-- ==== Sys2Proof/Machine/Leave.lean ====
section
/-! DEFINITION. Power tokens: requests, the bucket, the pool, and LEAVE (R273, R427, R428). -/

namespace Sys2Proof.Machine

open Sys2Proof

/-- The most tokens that one request counts (R428). -/
def tokenCap : Nat := 4218

/-- Tokens that a node has spent in this interval (R428). -/
def Partition.spentOf (p : Partition) (tenant node : Nat) : Nat :=
  ((p.spent.find? (fun e => e.tenant == tenant && e.node == node)).map (·.tokens)).getD 0

/-- Counts tokens as spent by every node from the launch node up to the tenant. -/
def Partition.spend (p : Partition) (tenant n : Nat) (nodes : List (Nat × Nat)) : Partition :=
  nodes.foldl (fun (q : Partition) e =>
    { q with spent := q.spent.filter (fun x => !(x.tenant == tenant && x.node == e.1)) ++
        [{ tenant := tenant, node := e.1, tokens := q.spentOf tenant e.1 + n }] }) p

/-- A tenant's pool tokens of this interval. -/
def Partition.drawnOf (p : Partition) (tenant : Nat) : Nat :=
  ((p.drawn.find? (fun e => e.1 == tenant)).map (·.2)).getD 0

/-- Gives tokens to a tussock (R273). -/
def State.giveTokens (s : State) (g t n : Nat) : State :=
  s.modTk g t (fun y => { y with tokens := y.tokens + n })

/-- A request of a core's power governor (R428): granted at once from the bucket, or queued at the pool. `hold`: the
tussock then holds the tokens (R273); otherwise the command spends them. Answers the number of the queued request. -/
def State.askLeave (s : State) (g t k need : Nat) (op : Option Nat) (hold : Bool) : State × Option Nat :=
  let n := min need tokenCap
  match s.gang? g with
  | none => (s, none)
  | some x =>
    match s.part? x.part with
    | none => (s, none)
    | some p =>
      if p.running == some x.tenant && n ≤ p.bucket && x.power.all (fun e => p.spentOf x.tenant e.1 + n ≤ e.2) then
        let pay := fun (q : Partition) => { q.spend x.tenant n x.power with bucket := q.bucket - n, curBucket := q.curBucket + n }
        let s := s.modPart p.num pay
        (if hold then s.giveTokens g t n else s, none)
      else
        let r : LeaveReq := { id := s.nextSeq, part := x.part, tenant := x.tenant, launch := (x.power.headD (0, 0)).1, gang := g,
                              tk := t, slot := k, tokens := n, op := op, hold := hold }
        ({ s.modDev (fun d => { d with poolQ := d.poolQ ++ [r] }) with nextSeq := s.nextSeq + 1 }, some s.nextSeq)

/-- The effective POWER_TOKENS of the tenant of a request (R428). -/
def State.tenantPower (s : State) (r : LeaveReq) : Nat :=
  match s.gang? r.gang with
  | some x => ((x.power.getLast?).map (·.2)).getD 0
  | none => 0

/-- Whether a request stands before another at the pool (R428): those carried over from the last interval in their order, then
by drawn ÷ max(POWER_TOKENS, 1), partition, tenant, age. -/
def State.poolBefore (s : State) (a b : LeaveReq) : Bool :=
  let da := ((s.part? a.part).map (·.drawnOf a.tenant)).getD 0
  let db := ((s.part? b.part).map (·.drawnOf b.tenant)).getD 0
  let x := da * max (s.tenantPower b) 1
  let y := db * max (s.tenantPower a) 1
  if a.carried != b.carried then a.carried != 0 && (b.carried == 0 || decide (a.carried < b.carried))
  else if x != y then decide (x < y)
  else if a.part != b.part then decide (a.part < b.part)
  else if a.tenant != b.tenant then decide (a.tenant < b.tenant)
  else decide (a.id < b.id)

/-- The head of the pool (R428). -/
def State.poolHead (s : State) : Option LeaveReq :=
  s.dev.poolQ.foldl (fun (m : Option LeaveReq) r => match m with
    | none => some r
    | some h => if s.poolBefore r h then some r else some h) none

/-- Puts a request into the pool's order. -/
def State.poolEnter (s : State) (r : LeaveReq) : List LeaveReq → List LeaveReq
  | [] => [r]
  | x :: rest => if s.poolBefore r x then r :: x :: rest else x :: s.poolEnter r rest

/-- The waiting requests carry over into the next interval in their order (R428). -/
def State.carryPool (s : State) : State :=
  s.modDev (fun d => { d with
    poolQ := (d.poolQ.foldl (fun l r => s.poolEnter r l) []).mapIdx (fun k r => { r with carried := k + 1 }) })

/-- Draws held tokens for a need, tussock by tussock; answers what is left of the need (R273). -/
def State.drawHeld (s : State) (g : Nat) : List Nat → Nat → State × Nat
  | [], need => (s, need)
  | t :: ts, need =>
    let have_ := ((s.tk? g t).map (·.tokens)).getD 0
    let n := min have_ need
    (s.modTk g t (fun y => { y with tokens := y.tokens - n })).drawHeld g ts (need - n)

/-- The tokens that tussocks hold. -/
def State.heldBy (s : State) (g : Nat) (ts : List Nat) : Nat :=
  ts.foldl (fun n t => n + ((s.tk? g t).map (·.tokens)).getD 0) 0

/-- A heavy operation asks for leave (R273, R288): the tokens that its tussocks hold are drawn first, against the full need,
and the rest is asked for. Answers what was drawn, and the number of the request if it waits. -/
def State.seekLeave (s : State) (g : Nat) (ts : List Nat) (t k need : Nat) (op : Option Nat) : State × Nat × Option Nat :=
  let d := s.drawHeld g ts need
  if d.2 == 0 then (d.1, need, none)
  else
    let r := d.1.askLeave g t k d.2 op false
    (r.1, need - d.2, r.2)

/-- A heavy command of a slot asks for leave before it starts: either leave stands, or the slot stalls. -/
def Ctx.leaveFor (c : Ctx) (s : State) (need : Nat) : Except Res State :=
  if c.sl.phase.granted then .ok s
  else
    let r := s.seekLeave c.g [c.t] c.t c.k need none
    match r.2.2 with
    | none => .ok r.1
    | some q => .error (.stall (r.1.modSlot c.g c.t c.k (fun x => { x with phase := { x.phase with paid := r.2.1 } })) (.leave q))

/-- LEAVE (R273). -/
def execLeave (tl : Tail) (a : USrc) (s : State) : Out :=
  issue tl s (fun c s =>
    let v := c.tk.uval a
    if c.act == 0 then .next s false
    else if v.extractLsb' 16 48 != 0 then c.trap .qerr
    else if v == 0 then
      .next ((s.poolAdd c.tk.tokens).modTk c.g c.t (fun y => { y with tokens := 0 })) false
    else if c.sl.phase.granted then .next s false
    else
      let r := s.askLeave c.g c.t c.k v.toNat none true
      match r.2 with
      | none => .next r.1 false
      | some q => .stall r.1 (.leave q))

end Sys2Proof.Machine
end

> Exercise requirements:
Nothing may be left out: return each entry exactly as it reads.

> Solution to the problem:
-- ==== Sys2Proof/Machine/Leave.lean ====
section
/-! DEFINITION. Power tokens: requests, the bucket, the pool, and LEAVE (R273, R427, R428). -/

namespace Sys2Proof.Machine

open Sys2Proof

/-- The most tokens that one request counts (R428). -/
def tokenCap : Nat := 4218

/-- Tokens that a node has spent in this interval (R428). -/
def Partition.spentOf (p : Partition) (tenant node : Nat) : Nat :=
  ((p.spent.find? (fun e => e.tenant == tenant && e.node == node)).map (·.tokens)).getD 0

/-- Counts tokens as spent by every node from the launch node up to the tenant. -/
def Partition.spend (p : Partition) (tenant n : Nat) (nodes : List (Nat × Nat)) : Partition :=
  nodes.foldl (fun (q : Partition) e =>
    { q with spent := q.spent.filter (fun x => !(x.tenant == tenant && x.node == e.1)) ++
        [{ tenant := tenant, node := e.1, tokens := q.spentOf tenant e.1 + n }] }) p

/-- A tenant's pool tokens of this interval. -/
def Partition.drawnOf (p : Partition) (tenant : Nat) : Nat :=
  ((p.drawn.find? (fun e => e.1 == tenant)).map (·.2)).getD 0

/-- Gives tokens to a tussock (R273). -/
def State.giveTokens (s : State) (g t n : Nat) : State :=
  s.modTk g t (fun y => { y with tokens := y.tokens + n })

/-- A request of a core's power governor (R428): granted at once from the bucket, or queued at the pool. `hold`: the
tussock then holds the tokens (R273); otherwise the command spends them. Answers the number of the queued request. -/
def State.askLeave (s : State) (g t k need : Nat) (op : Option Nat) (hold : Bool) : State × Option Nat :=
  let n := min need tokenCap
  match s.gang? g with
  | none => (s, none)
  | some x =>
    match s.part? x.part with
    | none => (s, none)
    | some p =>
      if p.running == some x.tenant && n ≤ p.bucket && x.power.all (fun e => p.spentOf x.tenant e.1 + n ≤ e.2) then
        let pay := fun (q : Partition) => { q.spend x.tenant n x.power with bucket := q.bucket - n, curBucket := q.curBucket + n }
        let s := s.modPart p.num pay
        (if hold then s.giveTokens g t n else s, none)
      else
        let r : LeaveReq := { id := s.nextSeq, part := x.part, tenant := x.tenant, launch := (x.power.headD (0, 0)).1, gang := g,
                              tk := t, slot := k, tokens := n, op := op, hold := hold }
        ({ s.modDev (fun d => { d with poolQ := d.poolQ ++ [r] }) with nextSeq := s.nextSeq + 1 }, some s.nextSeq)

/-- The effective POWER_TOKENS of the tenant of a request (R428). -/
def State.tenantPower (s : State) (r : LeaveReq) : Nat :=
  match s.gang? r.gang with
  | some x => ((x.power.getLast?).map (·.2)).getD 0
  | none => 0

/-- Whether a request stands before another at the pool (R428): those carried over from the last interval in their order, then
by drawn ÷ max(POWER_TOKENS, 1), partition, tenant, age. -/
def State.poolBefore (s : State) (a b : LeaveReq) : Bool :=
  let da := ((s.part? a.part).map (·.drawnOf a.tenant)).getD 0
  let db := ((s.part? b.part).map (·.drawnOf b.tenant)).getD 0
  let x := da * max (s.tenantPower b) 1
  let y := db * max (s.tenantPower a) 1
  if a.carried != b.carried then a.carried != 0 && (b.carried == 0 || decide (a.carried < b.carried))
  else if x != y then decide (x < y)
  else if a.part != b.part then decide (a.part < b.part)
  else if a.tenant != b.tenant then decide (a.tenant < b.tenant)
  else decide (a.id < b.id)

/-- The head of the pool (R428). -/
def State.poolHead (s : State) : Option LeaveReq :=
  s.dev.poolQ.foldl (fun (m : Option LeaveReq) r => match m with
    | none => some r
    | some h => if s.poolBefore r h then some r else some h) none

/-- Puts a request into the pool's order. -/
def State.poolEnter (s : State) (r : LeaveReq) : List LeaveReq → List LeaveReq
  | [] => [r]
  | x :: rest => if s.poolBefore r x then r :: x :: rest else x :: s.poolEnter r rest

/-- The waiting requests carry over into the next interval in their order (R428). -/
def State.carryPool (s : State) : State :=
  s.modDev (fun d => { d with
    poolQ := (d.poolQ.foldl (fun l r => s.poolEnter r l) []).mapIdx (fun k r => { r with carried := k + 1 }) })

/-- Draws held tokens for a need, tussock by tussock; answers what is left of the need (R273). -/
def State.drawHeld (s : State) (g : Nat) : List Nat → Nat → State × Nat
  | [], need => (s, need)
  | t :: ts, need =>
    let have_ := ((s.tk? g t).map (·.tokens)).getD 0
    let n := min have_ need
    (s.modTk g t (fun y => { y with tokens := y.tokens - n })).drawHeld g ts (need - n)

/-- The tokens that tussocks hold. -/
def State.heldBy (s : State) (g : Nat) (ts : List Nat) : Nat :=
  ts.foldl (fun n t => n + ((s.tk? g t).map (·.tokens)).getD 0) 0

/-- A heavy operation asks for leave (R273, R288): the tokens that its tussocks hold are drawn first, against the full need,
and the rest is asked for. Answers what was drawn, and the number of the request if it waits. -/
def State.seekLeave (s : State) (g : Nat) (ts : List Nat) (t k need : Nat) (op : Option Nat) : State × Nat × Option Nat :=
  let d := s.drawHeld g ts need
  if d.2 == 0 then (d.1, need, none)
  else
    let r := d.1.askLeave g t k d.2 op false
    (r.1, need - d.2, r.2)

/-- A heavy command of a slot asks for leave before it starts: either leave stands, or the slot stalls. -/
def Ctx.leaveFor (c : Ctx) (s : State) (need : Nat) : Except Res State :=
  if c.sl.phase.granted then .ok s
  else
    let r := s.seekLeave c.g [c.t] c.t c.k need none
    match r.2.2 with
    | none => .ok r.1
    | some q => .error (.stall (r.1.modSlot c.g c.t c.k (fun x => { x with phase := { x.phase with paid := r.2.1 } })) (.leave q))

/-- LEAVE (R273). -/
def execLeave (tl : Tail) (a : USrc) (s : State) : Out :=
  issue tl s (fun c s =>
    let v := c.tk.uval a
    if c.act == 0 then .next s false
    else if v.extractLsb' 16 48 != 0 then c.trap .qerr
    else if v == 0 then
      .next ((s.poolAdd c.tk.tokens).modTk c.g c.t (fun y => { y with tokens := 0 })) false
    else if c.sl.phase.granted then .next s false
    else
      let r := s.askLeave c.g c.t c.k v.toNat none true
      match r.2 with
      | none => .next r.1 false
      | some q => .stall r.1 (.leave q))

end Sys2Proof.Machine
end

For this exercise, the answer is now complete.